Interesting case: Poland has an address register that is slowly being deprecated -- it is no longer necessary to ever update it and in increasingly fewer situations a record from that registry is required (and it would be very unpopular if people actually had to report to the government that they've moved).

I wonder what are trends related to such registers in other countries.


Lithuanian there. I think we inherited a very similar system from soviet times.

Various things are slowly decoupled off the address registry. Major thing left is voting in election. Someone is eligible to vote for municipality. As in, for mayor of that municipality or it's parliament member. There're also optional municipality services that run off the same registry. For example, your kids may be rejected from municipality-sponsored kindergarten if you're not registered in the same municipality. This is to ensure another municipality is not receiving your taxes while you leech off neighbouring one. I guess that will get centralised sooner or later.


It is unlikely that it gets deprecated here. It's used for too many things. For instance one part of the free healthcare you get is a local doctor usually a few blocks from where you live where you can go for basic needs. This is also assigned based on your current address.


This also used to be the case in Poland. Now you can choose the GP you go to and change that decision IIRC twice a year.
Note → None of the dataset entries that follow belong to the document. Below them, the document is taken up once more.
-- ==== Sys2Proof/Laws/Ops.lean ====
section
/-! SUPPORT. How a command acts: what the shared wrapper of every row does, what the command interpreter makes of the
frame at the head of the holding list, and that no command ends a run. -/

namespace Sys2Proof.Machine

/-! ## The wrapper of every row -/

theorem act_held (effect : State → State) {s : State} (h : s.pin = true) : act effect s = .next s := by
  simp [act, h]

theorem act_free (effect : State → State) {s : State} (h : s.pin = false) : act effect s = .next (effect s).kick := by
  simp [act, h]

/-- All that a wrapped effect can do. -/
theorem act_inv {effect : State → State} {s t : State} (h : act effect s = .next t) :
    s.pin = true ∧ t = s ∨ s.pin = false ∧ t = (effect s).kick := by
  unfold act at h
  cases hp : s.pin <;> simp_all

/-- Every command answers a next state: none faults, and none is refused. -/
theorem exec_next (c : Instr) (s : State) : ∃ t, exec c s = .next t := by
  cases c <;> exact ⟨_, rfl⟩

theorem step_next (s : State) : ∃ t, step s = .next t := by
  unfold step
  cases s.pending with
  | nil => exact ⟨_, rfl⟩
  | cons c rest => exact exec_next c _

/-- All that a step can do. -/
theorem step_cases {s t : State} (h : step s = .next t) :
    s.pending = [] ∧ t = s.idle ∨ ∃ c rest, s.pending = c :: rest ∧ exec c { s with pending := rest } = .next t := by
  unfold step at h
  cases hp : s.pending with
  | nil => left; rw [hp] at h; cases h; exact ⟨rfl, rfl⟩
  | cons c rest => right; rw [hp] at h; exact ⟨c, rest, rfl, h⟩

/-! ## The command interpreter -/

section Take

variable {row : HostFrame → Bool} {modes : Mode → Bool} {work : HostFrame → State → Verdict} {s : State}
  {f : HostFrame} {rest : List HostFrame}

/-- The frame at the head, taken or not by its row, judged by mode, and worked. -/
theorem takeCommand_holds (h : s.holds f rest) :
    takeCommand row modes work s =
      if row f then
        if modes s.mode then
          match work f (s.popped rest) with
          | .refused r => (s.popped rest).reply f r []
          | .taken s1 data => s1.reply f .done data
        else (s.popped rest).reply f .wrongMode []
      else s := by
  obtain ⟨-, hs, hi⟩ := h
  unfold takeCommand
  split
  · rename_i g r hs' hi'
    rw [hi] at hi'
    cases hi'
    rfl
  · rename_i hn
    exact (hn f rest hs hi).elim

theorem act_take_refused {r : Result} (h : s.holds f rest) (hr : row f = true) (hm : modes s.mode = true)
    (hw : work f (s.popped rest) = .refused r) :
    act (takeCommand row modes work) s = .next ((s.popped rest).answered f r []) := by
  simp [act_free _ h.1, takeCommand_holds h, hr, hm, hw, State.answered]

theorem act_take_taken {s1 : State} {data : List Byte} (h : s.holds f rest) (hr : row f = true)
    (hm : modes s.mode = true) (hw : work f (s.popped rest) = .taken s1 data) :
    act (takeCommand row modes work) s = .next (s1.answered f .done data) := by
  simp [act_free _ h.1, takeCommand_holds h, hr, hm, hw, State.answered]

theorem act_take_mode (h : s.holds f rest) (hr : row f = true) (hm : modes s.mode = false) :
    act (takeCommand row modes work) s = .next ((s.popped rest).answered f .wrongMode []) := by
  simp [act_free _ h.1, takeCommand_holds h, hr, hm, State.answered]

theorem act_take_other (h : s.holds f rest) (hr : row f = false) :
    act (takeCommand row modes work) s = .next s.kick := by
  simp [act_free _ h.1, takeCommand_holds h, hr]

theorem act_take_idle (hp : s.pin = false) (h : s.hli.slot ≠ none ∨ s.hli.inbound = []) :
    act (takeCommand row modes work) s = .next s.kick := by
  rw [act_free _ hp]
  unfold takeCommand
  split <;> simp_all

/-- All that a taken frame can do: nothing, a reply alone, or the work's own state with its reply. -/
theorem takeCommand_cases (row : HostFrame → Bool) (modes : Mode → Bool) (work : HostFrame → State → Verdict)
    (s : State) :
    takeCommand row modes work s = s ∨ ∃ f rest, s.hli.slot = none ∧ s.hli.inbound = f :: rest ∧ row f = true ∧
      ((∃ r, r ≠ .done ∧ takeCommand row modes work s = (s.popped rest).reply f r []) ∨
       (∃ r, modes s.mode = true ∧ work f (s.popped rest) = .refused r ∧
          takeCommand row modes work s = (s.popped rest).reply f r []) ∨
       ∃ s1 data, modes s.mode = true ∧ work f (s.popped rest) = .taken s1 data ∧
          takeCommand row modes work s = s1.reply f .done data) := by
  unfold takeCommand
  split
  · rename_i f rest hs hi
    split
    · rename_i hr
      right
      refine ⟨f, rest, hs, hi, hr, ?_⟩
      dsimp only
      split
      · rename_i hm
        split
        · rename_i r hw
          exact .inr (.inl ⟨r, hm, hw, rfl⟩)
        · rename_i s1 data hw
          exact .inr (.inr ⟨s1, data, hm, hw, rfl⟩)
      · exact .inl ⟨.wrongMode, by decide, rfl⟩
    · exact .inl rfl
  · exact .inl rfl

end Take

theorem judged_refused {α : Type} {parsed : Except Result α} {effect : α → State → State} {s : State} {r : Result}
    (h : parsed = .error r) : judged parsed effect s = .refused r := by
  simp [judged, h]

theorem judged_taken {α : Type} {parsed : Except Result α} {effect : α → State → State} {s : State} {a : α}
    (h : parsed = .ok a) : judged parsed effect s = .taken (effect a s) [] := by
  simp [judged, h]

end Sys2Proof.Machine
end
Choosing a doctor that's far away makes no sense, so there's no or little reason to restrict that choice to close doctors.


Makes sense indeed. GP means generic physician? Thanks.
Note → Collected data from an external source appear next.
/-- Everything a command can do when the power-on reset pin is released. -/
theorem exec_becomes {c : Instr} {s t : State} (hp : s.pin = false) (h : exec c s = .next t) :
    (c = .powerOnResetAssert ∧ t = { s with pin := true, hli := { s.hli with tx := none } }) ∨
    (c = .powerOnResetRelease ∧ t = (({ State.powerOn with pending := s.pending }).event (.started .powerOn)).kick) ∨
    ∃ u, Becomes c s u ∧ t = u.kick := by
  have wrap : ∀ effect : State → State, act effect s = .next t → Becomes c s (effect s) →
      ∃ u, Becomes c s u ∧ t = u.kick := by
    intro effect ha hb
    rw [act_free _ hp] at ha
    cases ha
    exact ⟨_, hb, rfl⟩
  cases c
  case powerOnResetAssert => exact .inl ⟨rfl, by cases h; rfl⟩
  case powerOnResetRelease => exact .inr (.inl ⟨rfl, by cases h; rfl⟩)
  all_goals right; right
  case' hostFrame => simp only [exec, execHostFrame] at h
  case' transmissionEnd => simp only [exec, execTransmissionEnd] at h
  case' odometerPulse => simp only [exec, execOdometerPulse] at h
  case' ready => simp only [exec, execReady] at h
  case' profile => simp only [exec, execProfile] at h
  case' headUnusableFrame => simp only [exec, execHeadUnusableFrame] at h
  case' headBadFrame => simp only [exec, execHeadBadFrame] at h
  case' motionSequenceEnd => simp only [exec, execMotionSequenceEnd] at h
  case' closingWork => simp only [exec, execClosingWork] at h
  all_goals refine wrap _ h ?_
  case hostFrame b => exact .happens (.hostFrame b s)
  case transmissionEnd => exact .happens (.transmissionEnd s)
  case odometerPulse d => exact .happens (.odometerPulse d s)
  case mastPulse =>
    split
    · rename_i hm; exact .happens (.mastPulse s hm)
    · exact .same
  case timeTriggerDue => exact .happens (.timeTriggerDue s)
  case ready j b => exact .happens (.ready j b s)
  case profile j b => exact .happens (.profile j b s)
  case headUnusableFrame j b => exact .happens (.headUnusableFrame j b s)
  case headBadFrame j b => exact .happens (.headBadFrame j b s)
  case clearingTimerExpiry j => exact .happens (.clearingTimerExpiry j s)
  case responseWindowExpiry j => exact .happens (.responseWindowExpiry j s)
  case motionSequenceEnd a1 b1 a2 b2 => exact .happens (.motionSequenceEnd a1 b1 a2 b2 s)
  case scanExtraction => exact .happens (.scanExtraction s)
  case candidateListHandover => exact .happens (.candidateListHandover s)
  case trackScan => exact .happens (.trackScan s)
  case setValuing => exact .happens (.setValuing s)
  case setOffer => exact .happens (.setOffer s)
  case spanSetTake => exact .happens (.spanSetTake s)
  case limitSetTake => exact .happens (.limitSetTake s)
  case closingWork => exact .happens (.closingWork s)
  all_goals refine .ofTake hp ?_; intro f u v data hm hw
  case getStatus => cases emptyBody_taken hw; exact .getStatus u
  case getTracks => cases emptyBody_taken hw; exact .getTracks u
  case unknownCommand => cases hw
  case setHead => obtain ⟨a, -, rfl⟩ := judged_taken_inv hw; exact .setHead a u (by simpa [inStandby] using hm)
  case headInit =>
    obtain ⟨hd, hw⟩ := headControlWork_taken hw
    unfold headInitAction at hw
    split at hw <;> cases hw <;> exact .headInit hd u
  case headRestore =>
    obtain ⟨hd, hw⟩ := headControlWork_taken hw
    unfold headRestoreAction at hw
    split at hw <;> cases hw; exact .headRestore hd u
  case headIsolate =>
    obtain ⟨hd, hw⟩ := headControlWork_taken hw
    unfold headIsolateAction at hw
    split at hw <;> cases hw
    · exact .headIsolate hd u
    · exact .headIsolateClearing hd u
  case headDisable =>
    obtain ⟨hd, hw⟩ := headControlWork_taken hw
    unfold headDisableAction at hw
    dsimp only at hw
    split at hw <;> cases hw
    · exact .headDisabled u
    · exact .headDisable hd u
    · exact .headDisableIdle hd u
  case testSourceOn => obtain ⟨hd, hw⟩ := headControlWork_taken hw; cases hw; exact .testSourceOn hd u
  case testSourceOff => obtain ⟨hd, hw⟩ := headControlWork_taken hw; cases hw; exact .testSourceOff hd u
  case setTestProfile =>
    unfold setTestProfileWork at hw
    split at hw
    · split at hw
      · cases hw
      · split at hw
        · cases hw
        · split at hw
          · cases hw
          · cases hw; exact .setTestProfile _ u
    · cases hw
  case setMotion => obtain ⟨a, -, rfl⟩ := judged_taken_inv hw; exact .setMotion a u (by simpa [inStandby] using hm)
  case setExtract => obtain ⟨a, -, rfl⟩ := judged_taken_inv hw; exact .setExtract a u (by simpa [inStandby] using hm)
  case setTracker => obtain ⟨a, -, rfl⟩ := judged_taken_inv hw; exact .setTracker a u (by simpa [inStandby] using hm)
  case setWearTable => obtain ⟨a, -, rfl⟩ := judged_taken_inv hw; exact .setWearTable a u (by simpa [inStandby] using hm)
  case setDefaultSection =>
    unfold setDefaultSectionWork at hw
    split at hw
    · cases hw
    · split at hw
      · cases hw
      · split at hw
        · cases hw
        · cases hw; exact .setDefaultSection _ u (by simpa [inStandby] using hm)
  case clearRoute =>
    unfold clearRouteWork at hw
    split at hw
    · split at hw
      · split at hw
        · cases hw
        · cases hw; exact .clearRoute _ u
      · cases hw
    · cases hw
  case appendSection =>
    unfold appendSectionWork at hw
    split at hw
    · cases hw
    · split at hw
      · cases hw
      · rename_i h1
        split at hw
        · cases hw
        · split at hw
          · cases hw
          · rename_i h2
            split at hw
            · cases hw
            · rename_i h3
              cases hw; exact .appendSection _ u (by simpa using h1) (by simpa using h2) (by omega)
  case setRule =>
    unfold setRuleWork at hw
    split at hw
    · cases hw
    · split at hw
      · cases hw
      · rename_i h1
        cases hw; exact .setRule _ _ u (by simpa [inStandby] using hm) (Bool.eq_false_iff.mpr h1)
  case setPolicy =>
    unfold setPolicyWork at hw
    split at hw
    · split at hw
      · split at hw
        · cases hw
        · rename_i h1
          cases hw; exact .setPolicy _ _ u (by simpa [inStandby] using hm) (Bool.eq_false_iff.mpr h1)
      · cases hw
    · cases hw
  case setTrigger => obtain ⟨a, -, rfl⟩ := judged_taken_inv hw; exact .setTrigger a u (by simpa [inStandby] using hm)
  case setReporting => obtain ⟨a, -, rfl⟩ := judged_taken_inv hw; exact .setReporting a u
  case startRun =>
    unfold startRunWork at hw
    split at hw
    · cases hw
    · split at hw
      · cases hw
      · rename_i h1
        split at hw
        · cases hw
        · cases hw; exact .startRun _ u (by simpa [inStandby] using hm) (by simpa using h1)
  case stopRun => cases emptyBody_taken hw; exact .stopRun u (by simpa [inRunning] using hm)
  case scanOnce =>
    unfold scanOnceWork at hw
    split at hw
    · cases hw
    · split at hw
      · cases hw
      · cases hw; exact .scanOnce u (by simpa [inRunning] using hm)
  case positionFix =>
    unfold positionFixWork at hw
    split at hw
    · dsimp only at hw
      split at hw
      · cases hw
      · split at hw
        · cases hw
        · cases hw; exact .positionFix _ u (by simpa [inRunning] using hm)
    · cases hw
  case restart => cases emptyBody_taken hw; exact .restart u

/-- Everything a step can do. -/
theorem step_becomes {s t : State} (h : step s = .next t) :
    (s.pending = [] ∧ s.pin = true ∧ t = s) ∨
    (s.pending = [] ∧ s.pin = false ∧ t = s.tick.kick) ∨
    ∃ c rest, s.pending = c :: rest ∧
      ((s.pin = true ∧ t = { s with pending := rest }) ∨
       (c = .powerOnResetAssert ∧ t = { s with pending := rest, pin := true, hli := { s.hli with tx := none } }) ∨
       (c = .powerOnResetRelease ∧ t = (({ State.powerOn with pending := rest }).event (.started .powerOn)).kick) ∨
       (s.pin = false ∧ ∃ u, Becomes c { s with pending := rest } u ∧ t = u.kick)) := by
  rcases step_cases h with ⟨hq, rfl⟩ | ⟨c, rest, hq, h⟩
  · unfold State.idle
    rcases Bool.eq_false_or_eq_true s.pin with hp | hp
    · rw [if_pos hp]; exact .inl ⟨hq, hp, rfl⟩
    · rw [if_neg (by simp [hp])]; exact .inr (.inl ⟨hq, hp, rfl⟩)
  · refine .inr (.inr ⟨c, rest, hq, ?_⟩)
    rcases Bool.eq_false_or_eq_true s.pin with hp | hp
    · have keep : ∀ effect : State → State, act effect { s with pending := rest } = .next t →
          t = { s with pending := rest } := by
        intro effect ha
        rw [act_held (s := { s with pending := rest }) effect hp] at ha
        cases ha; rfl
      by_cases h1 : c = .powerOnResetAssert
      · subst h1; cases h; exact .inr (.inl ⟨rfl, rfl⟩)
      · by_cases h2 : c = .powerOnResetRelease
        · subst h2; cases h; exact .inr (.inr (.inl ⟨rfl, rfl⟩))
        · left
          refine ⟨hp, ?_⟩
          cases c
          case powerOnResetAssert => exact absurd rfl h1
          case powerOnResetRelease => exact absurd rfl h2
          case' hostFrame => simp only [exec, execHostFrame] at h
          case' transmissionEnd => simp only [exec, execTransmissionEnd] at h
          case' odometerPulse => simp only [exec, execOdometerPulse] at h
          case' ready => simp only [exec, execReady] at h
          case' profile => simp only [exec, execProfile] at h
          case' headUnusableFrame => simp only [exec, execHeadUnusableFrame] at h
          case' headBadFrame => simp only [exec, execHeadBadFrame] at h
          case' motionSequenceEnd => simp only [exec, execMotionSequenceEnd] at h
          all_goals exact keep _ h
    · rcases exec_becomes (s := { s with pending := rest }) hp h with ⟨hc, ht⟩ | ⟨hc, ht⟩ | ⟨u, hu, ht⟩
      · exact .inr (.inl ⟨hc, by rw [ht]⟩)
      · exact .inr (.inr (.inl ⟨hc, ht⟩))
      · exact .inr (.inr (.inr ⟨hp, u, hu, ht⟩))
General practitioner. Same difference though.


Interesting. This in particular stood out to me:

  [T]he koseki ... is an integral part of Japanese family
  law that doesn’t actually care about families beyond
  ensuring that the legally significant aspects of them
  are identifiable to the Rest of the World. Thus, a
  koseki extract today will show a marriage, but not
  whether the spouses are living together. The system
  also doesn’t care (i.e., show) if the registered
  father is not the biological father. It doesn’t care
  whom the kids live with after a divorce or if a
  divorced parent is paying maintenance or how often
  (or if) he sees his children.


Using the code tag for blockquoting puts mobile viewers in side scrolling hell. This is what I see: http://i.imgur.com/sQhfLlR.jpg.


Thanks for letting me know! Too late to update the original, so here's the text again:

> [T]he koseki ... is an integral part of Japanese family law that doesn’t actually care about families beyond ensuring that the legally significant aspects of them are identifiable to the Rest of the World. Thus, a koseki extract today will show a marriage, but not whether the spouses are living together. The system also doesn’t care (i.e., show) if the registered father is not the biological father. It doesn’t care whom the kids live with after a divorce or if a divorced parent is paying maintenance or how often (or if) he sees his children.


That interested me as well. Is there another system to record biological ancestry (potentially important for medical reasons), child custody (and who decides which gets custody in case of a conflict), and child support?


I mean, taking normal prose and putting it in a pre tag is kind of a silly practice. I know we're hackers here and everything but that's actually not a great way to display anything but what it's intended for.


Does HN even support a blockquote?


No


Legal systems define an abstract interface between individuals in a society. It's interesting how Japan's registration system choose different entities and different 'ACL rules' compared to, say, US common law.

Seems like it'd be tricky to build a koseki-like registration here. Legal abstractions have a lot of inertia, and usually requires some sort of war or revolution to precipitate change.

For example, most of Western Europe's legal systems are based on the Napoleonic code, spread by conquest, and was largely written after the French Revolution to sweep away the last vestiges of the monarchy and feudalism. Japan's modern koseki system was created right after the Meiji Restoration.


Spitballing here: Could there be a way to set up some quasi-legal certification service that augments rather than replaces the existing system?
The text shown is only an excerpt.